-- THE TASK --
Only the lines below from the one containing "DEFINITION. The obligations: what" to the one containing "(∀ nbits w, s.withFetchWord nbits w = s)" should be repeated, both included and unchanged.

-- SUPPLIED DATA --

-- ==== Sys2Proof/Certificates/Slice0/Obligations.lean ====
section
/-!
DEFINITION. The obligations: what the rules of the spec say the device does, stated of exec, of step and of the shared operations.
A field written `t = { s with … }.observe` is a frame: everything it does not name is as before, but for the waits that a command
processor observes at the end of every command (R83).
-/
open Sys2Proof Sys2Proof.Machine

/-- A step runs the command at the front of the queue. With a command at the front of the queue, a step is exec of that command on the
state with the queue's rest; with an empty queue the block idles, which is the model's choice (log 7). The table gives no row any
bits, so no word puts a command into the queue. (From 02 Register Pages, Shapes and Reason Codes: Page addressing.) -/
def Obligations.StepRunsFront : Prop := ∀ (s : State),
  (∀ c rest, s.pending = c :: rest → step s = exec c { s with pending := rest }) ∧
  (s.pending = [] → step s = .next s) ∧
  (∀ nbits w, s.withFetchWord nbits w = s)

/-- The state at reset. At State.reset the factory default Shape is Live with generation 1, Prior is empty, Pending is a copy of Live
with generation 2, DEFAULT_APPLIED is set, the named Shape fields hold the factory values and the internal stroke source is LOCKED
with the counter at 0; memory, rings, commands, contexts, frames, windows, the queue and the outputs are empty, and the three
invariants of the model hold. That State.reset is this boot, with no pinned slot, is the model's choice (log 5). (From 02 Register
Pages, Shapes and Reason Codes: Shapes, 18 Resets, Power States and Retention: Kinds of reset.) -/
def Obligations.ResetValues : Prop := let s := State.reset
  (s.seen ∧ s.memWf ∧ s.hostWf) ∧
  (s.shape.live.gen = 1 ∧ s.shape.prior.gen = 0 ∧ s.shape.pend = { s.shape.live with gen := 2 } ∧ s.shape.op = none ∧ s.shape.pin = none ∧
    s.fld shpPage Fld.SHP_GEN_LP_LIVE = 1 ∧ s.fld shpPage Fld.SHP_GEN_LP_PRIOR = 0 ∧ s.fld shpPage Fld.SHP_GEN_PP_PENDING = 2 ∧
    s.fld shpPage Fld.SHP_STATUS_DEFAULT_APPLIED = 1 ∧ s.fld shpPage Fld.SHP_LOCK_HOLDER = 0) ∧
  (s.sh (partPage 0) Fld.PART_DEF_DEFINED = 1 ∧ s.sh (partPage 0) Fld.PART_DEF_CTX_MAX = 16 ∧ s.sh (partPage 0) Fld.PART_DEF_FUL_MAX = 4 ∧
    s.sh (partPage 0) Fld.PART_DEF_PKG_SET = 0 ∧ s.sh (partPage 0) Fld.PART_RING_ALLOC_FIRST = 0 ∧
    s.sh (partPage 0) Fld.PART_RING_ALLOC_COUNT = 16384 ∧ s.sh (partPage 0) Fld.PART_RWT_ALLOC_FIRST = 0 ∧
    s.sh (partPage 0) Fld.PART_RWT_ALLOC_COUNT = 32768 ∧ s.sh (partPage 0) Fld.PART_KV_POOL_GEOM_SLOTS = 0 ∧
    s.sh (partPage 0) Fld.PART_KV_HOST_GEOM_HSLOTS = 0) ∧
  (s.sh strPage Fld.STR_CFG_SOURCE = 0 ∧ s.sh strPage Fld.STR_CFG_PERIOD = 100000 ∧ s.sh strPage Fld.STR_CFG_STROKE_OUT_EN = 0 ∧
    s.sh strPage Fld.STR_OUT_DIVIDE = 1 ∧ s.sh strPage Fld.STR_MAINT_EVERY = 0 ∧ s.sh strPage Fld.STR_MAINT_OFFSET = 0 ∧
    s.sh strPage Fld.STR_MAINT_WINDOW = 0 ∧ s.lock = 2 ∧ s.strokeNo = 0) ∧
  (∀ b ∈ List.range 64, s.sh (brmPage b) Fld.BRM_CFG_EN = 0 ∧ s.sh (brmPage b) Fld.BRM_CFG_RTO_US = 20 ∧
    s.sh (brmPage b) Fld.BRM_CFG_RETRY_MAX = 8 ∧ s.sh (brmPage b) Fld.BRM_CFG_UDP_PORT = 35000) ∧
  (∀ h ∈ List.range 2, s.sh (hpPage h) Fld.HP_PF_PARTS_PARTS = 1 ∧ s.sh (hpPage h) Fld.HP_CFG_PERSONALITY = 0 ∧
    s.sh (hpPage h) Fld.HP_CFG_CXL_MEM_EN = 1 ∧ s.sh (hpPage h) Fld.HP_CFG_ATS_EN = 1 ∧ s.sh (hpPage h) Fld.HP_CFG_TOTAL_VFS = 0 ∧
    s.sh (hpPage h) Fld.HP_CFG_HOLD_ON_HOST_LOSS = 0 ∧ s.sh (hpPage h) Fld.HP_CFG_EDIE_RT_PART = 0) ∧
  (s.sh crnPage Fld.CRN_PWR_CFG_SUSTAIN = 1800 ∧ s.sh crnPage Fld.CRN_PWR_CFG_EXCURSION = 2000 ∧
    s.sh crnPage Fld.CRN_PWR_CFG_FLOOR_STEP = 12 ∧ s.sh crnPage Fld.CRN_PWR_CFG_RESETN_RETAIN = 0 ∧
    s.sh crnPage Fld.CRN_PWR_CFG_NAP_DELAY = 10) ∧
  (s.mem = [] ∧ s.host = [] ∧ s.rings = [] ∧ s.cmds = [] ∧ s.ctxs = [] ∧ s.frames = [] ∧ s.rwt = [] ∧ s.pending = [] ∧ s.out = [])

/-- Every step observes every met wait. If every fetched, unsaved, waiting command whose semaphore stands at or above its value has
its wait marked met, then so it is after any step, whatever the command did to memory. (From 04 Command Rings, Semaphores and
Completion Order: Semaphores, 04 Command Rings, Semaphores and Completion Order: Issue and in-flight limits.) -/
def Obligations.NoWaitOverlooked : Prop := ∀ (s t : State), s.seen → step s = .next t → t.seen

/-- Every step keeps device and host memory in canonical form. If device memory and host memory are in the canonical form of the model
(addresses strictly rising, no device entry equal to what an unlisted byte is known to read as), they are after any step. (From 13
HBM Stacks, Channels and Repair: The device address map, 15 Host Ports, Host-Side Cores and Placement: Host memory access.) -/
def Obligations.MemoryFormKept : Prop := ∀ (s t : State), s.memWf → s.hostWf → step s = .next t → t.memWf ∧ t.hostWf

/-- Every command answers a next state, leaves the queue alone and only adds outputs. For every command and state exec answers a next
state in which the queue of waiting commands is unchanged, the list of outputs has the old one as its tail, and the counter of
free values has not fallen. (From 02 Register Pages, Shapes and Reason Codes: Page addressing, 04 Command Rings, Semaphores and
Completion Order: Completion records.) -/
def Obligations.CommandsAccumulate : Prop := ∀ (c : Instr) (s : State),
  ∃ t, exec c s = .next t ∧ t.pending = s.pending ∧ s.out <:+ t.out ∧ s.draws ≤ t.draws

/-- BLOCK_ENABLE and the end of the consistency check. EN = 1 on a block that is not Shape-bound, not LIVE and not being checked sets
EN and starts a check; on a LIVE block or one being checked it has no effect; on a Shape-bound block that is not enabled and not
trimmed it is refused with 0x0107. At the check's end a passed check sets LIVE and clears REFUSED, a failed one clears EN and
records the refusal, an abandoned one changes nothing but the check, and with no check running the event changes nothing. That EN
is cleared on a failed check is the model's choice (log 8). (From 02 Register Pages, Shapes and Reason Codes: The common page
header, 02 Register Pages, Shapes and Reason Codes: Enabling a block.) -/
def Obligations.BlockEnable : Prop :=
  (∀ (who : Requester) (pg : Nat) (s : State), s.letsIn who (pgBase pg) →
  (shapeBound (pgClass (pgBase pg)) = false → s.liveBlk (pgBase pg) = false → SMap.get? s.shape.checks (pgBase pg) = none →
    exec (.blockEnable who pg) s = .next ((s.setFld (pgBase pg) Fld.BLK_CTRL_EN 1).modShape (fun u =>
      { u with checks := SMap.put u.checks (pgBase pg) true })).observe) ∧
  (shapeBound (pgClass (pgBase pg)) = false → (s.liveBlk (pgBase pg) = true ∨ (SMap.get? s.shape.checks (pgBase pg)).isSome = true) →
    exec (.blockEnable who pg) s = .next s.observe) ∧
  (shapeBound (pgClass (pgBase pg)) = true → s.enabled (pgBase pg) = false → s.pageTrimmed (pgBase pg) = false →
    exec (.blockEnable who pg) s = .next (s.refuseF (pgBase pg) 0x0107 Fld.BLK_CTRL_EN).observe)) ∧
  (∀ (pg : Nat) (s : State),
  (∀ wanted, SMap.get? s.shape.checks (pgBase pg) = some wanted →
    let u := s.modShape (fun u => { u with checks := SMap.erase u.checks (pgBase pg) })
    (wanted = true → u.blockCheck? (pgBase pg) = none →
      exec (.blockCheckDone pg) s =
        .next (((u.setFld (pgBase pg) Fld.BLK_STATUS_LIVE 1).setFld (pgBase pg) Fld.BLK_STATUS_REFUSED 0).modShape (fun u =>
          { u with stopped := u.stopped.filter (fun x => x != pgBase pg) })).observe) ∧
    (wanted = true → ∀ code off lsb, u.blockCheck? (pgBase pg) = some (code, off, lsb) →
      exec (.blockCheckDone pg) s = .next ((u.setFld (pgBase pg) Fld.BLK_CTRL_EN 0).refuse (pgBase pg) code off lsb).observe) ∧
    (wanted = false → exec (.blockCheckDone pg) s = .next u.observe)) ∧
  (SMap.get? s.shape.checks (pgBase pg) = none → exec (.blockCheckDone pg) s = .next s.observe))

/-- BLOCK_DISABLE, BLOCK_DRAIN_DONE, ENGINE_RESET and its end. EN = 0 on a block that is not Shape-bound abandons a running check,
else clears LIVE at once when no work is in flight and at the drain's end otherwise. An engine reset of a unit with no work in
flight marks the page under reset and leaves every register of other pages, memory, host memory, rings, contexts, frames and
channels as they were; its end unmarks that page alone. (From 02 Register Pages, Shapes and Reason Codes: The common page header,
02 Register Pages, Shapes and Reason Codes: Enabling a block, 18 Resets, Power States and Retention: Kinds of reset.) -/
def Obligations.BlockDisable : Prop :=
  (∀ (who : Requester) (pg : Nat) (s : State),
  shapeBound (pgClass (pgBase pg)) = false →
  let off := (s.setFld (pgBase pg) Fld.BLK_CTRL_EN 0).modShape (fun u => { u with
    stopped := if s.liveBlk (pgBase pg) && !u.stopped.contains (pgBase pg) then pgBase pg :: u.stopped else u.stopped })
  (s.letsIn who (pgBase pg) → (SMap.get? s.shape.checks (pgBase pg)).isSome = true →
    exec (.blockDisable who pg) s = .next (off.modShape (fun u => { u with checks := SMap.put u.checks (pgBase pg) false })).observe) ∧
  (s.letsIn who (pgBase pg) → SMap.get? s.shape.checks (pgBase pg) = none → off.hasWork (pgBase pg) = true →
    exec (.blockDisable who pg) s = .next off.observe) ∧
  (s.letsIn who (pgBase pg) → SMap.get? s.shape.checks (pgBase pg) = none → off.hasWork (pgBase pg) = false →
    exec (.blockDisable who pg) s = .next (off.setFld (pgBase pg) Fld.BLK_STATUS_LIVE 0).observe) ∧
  (s.enabled (pgBase pg) = false → s.hasWork (pgBase pg) = false → pagePresent (pgBase pg) = true →
    exec (.blockDrainDone pg) s = .next (s.setFld (pgBase pg) Fld.BLK_STATUS_LIVE 0).observe) ∧
  (s.hasWork (pgBase pg) = true → exec (.blockDrainDone pg) s = .next s.observe)) ∧
  (∀ (who : Requester) (pg : Nat) (s : State),
  (s.letsIn who (pgBase pg) → (∀ c ∈ s.cmds, s.endsWith (pgBase pg) c = false) →
    Runs (.engineReset who pg) s (fun t =>
      pgBase pg ∈ t.shape.engineResets ∧
      (∀ k, pgBase k ≠ pgBase pg → pgBase k ≠ pgBase (regKey (pgBase pg) 0x100) → t.reg k = s.reg k) ∧
      ((pgClass (pgBase pg) = 11 → (s.vc (pgInst (pgBase pg))).slots = []) → t.mem = s.mem) ∧
      t.host = s.host ∧ t.rings = s.rings ∧ t.ctxs = s.ctxs ∧ t.frames = s.frames ∧ t.chans = s.chans)) ∧
  Runs (.engineResetDone pg) s (fun t =>
    t = { s with shape := { s.shape with engineResets := t.shape.engineResets } }.observe ∧ pgBase pg ∉ t.shape.engineResets ∧
      ∀ x ≠ pgBase pg, x ∈ t.shape.engineResets ↔ x ∈ s.shape.engineResets))

/-- REGISTER_WRITE by access type. A 64-bit write of BLK_INT_STATUS clears exactly the bits written 1 among the defined ones; a write
of BLK_INT_MASK that unmasks nothing pending and a write of CRN_ERR_CFG store exactly the writable bits; each leaves every other
register and the rest of the state alone. A write to a header register without writable fields changes nothing. A write by a
confined requester to a page it is not presented raises IGNORED_WRITE on its own PART page alone. (From 02 Register Pages, Shapes
and Reason Codes: The common page header, 02 Register Pages, Shapes and Reason Codes: Enabling a block, 00 About This Manual:
Register access types, 19 Errors, Trim Map and the Recovery Ladder: Registers.) -/
def Obligations.RegisterWrite : Prop := ∀ (who : Requester) (pg : Nat) (v : Word64) (s : State),
  let k30 := pgBase pg + 0x30
  let k38 := pgBase pg + 0x38
  (s.letsIn who (pgBase pg) →
    Runs (.registerWrite who k30 .w64 v) s (fun t =>
      t.reg k30 = s.reg k30 &&& ~~~(v &&& 0xFFFF000F) ∧ (∀ k, k ≠ k30 → t.reg k = s.reg k) ∧
      t = { s with regs := t.regs, shape := { s.shape with halves := t.shape.halves } }.observe)) ∧
  (s.letsIn who (pgBase pg) → s.reg k38 &&& ~~~v &&& s.reg k30 &&& 0xFFFF000F = 0 →
    Runs (.registerWrite who k38 .w64 v) s (fun t =>
      t.reg k38 = (s.reg k38 &&& ~~~0xFFFF000F) ||| (v &&& 0xFFFF000F) ∧ (∀ k, k ≠ k38 → t.reg k = s.reg k) ∧
      t = { s with regs := t.regs, shape := { s.shape with halves := t.shape.halves } }.observe)) ∧
  (s.letsIn who (pgBase pg) → ∀ off w, off ∈ [0x00, 0x08, 0x18, 0x20, 0x28, 0x40] →
    exec (.registerWrite who (pgBase pg + off) w v) s = .next s.observe) ∧
  (∀ p w off, off < 4096 → (shOffs (pgClass pg)).contains off = false → s.arrives who = true → confined who = true →
      s.presents who (pgBase pg) = false → s.reqPart? who = some p →
    exec (.registerWrite who (pgBase pg + off) w v) s = .next (s.raise (partPage p) 0).observe) ∧
  (s.letsIn who crnPage → Runs (.registerWrite who (crnPage + 0x140) .w64 v) s (fun t =>
    t.reg (crnPage + 0x140) = (s.reg (crnPage + 0x140) &&& ~~~0x1F) ||| (v &&& 0x1F) ∧ (∀ k, k ≠ crnPage + 0x140 → t.reg k = s.reg k) ∧
    t = { s with regs := t.regs, shape := { s.shape with halves := t.shape.halves } }.observe))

-- RESULT BELOW --
DEFINITION. The obligations: what the rules of the spec say the device does, stated of exec, of step and of the shared operations.
A field written `t = { s with … }.observe` is a frame: everything it does not name is as before, but for the waits that a command
processor observes at the end of every command (R83).
-/
open Sys2Proof Sys2Proof.Machine

/-- A step runs the command at the front of the queue. With a command at the front of the queue, a step is exec of that command on the
state with the queue's rest; with an empty queue the block idles, which is the model's choice (log 7). The table gives no row any
bits, so no word puts a command into the queue. (From 02 Register Pages, Shapes and Reason Codes: Page addressing.) -/
def Obligations.StepRunsFront : Prop := ∀ (s : State),
  (∀ c rest, s.pending = c :: rest → step s = exec c { s with pending := rest }) ∧
  (s.pending = [] → step s = .next s) ∧
  (∀ nbits w, s.withFetchWord nbits w = s)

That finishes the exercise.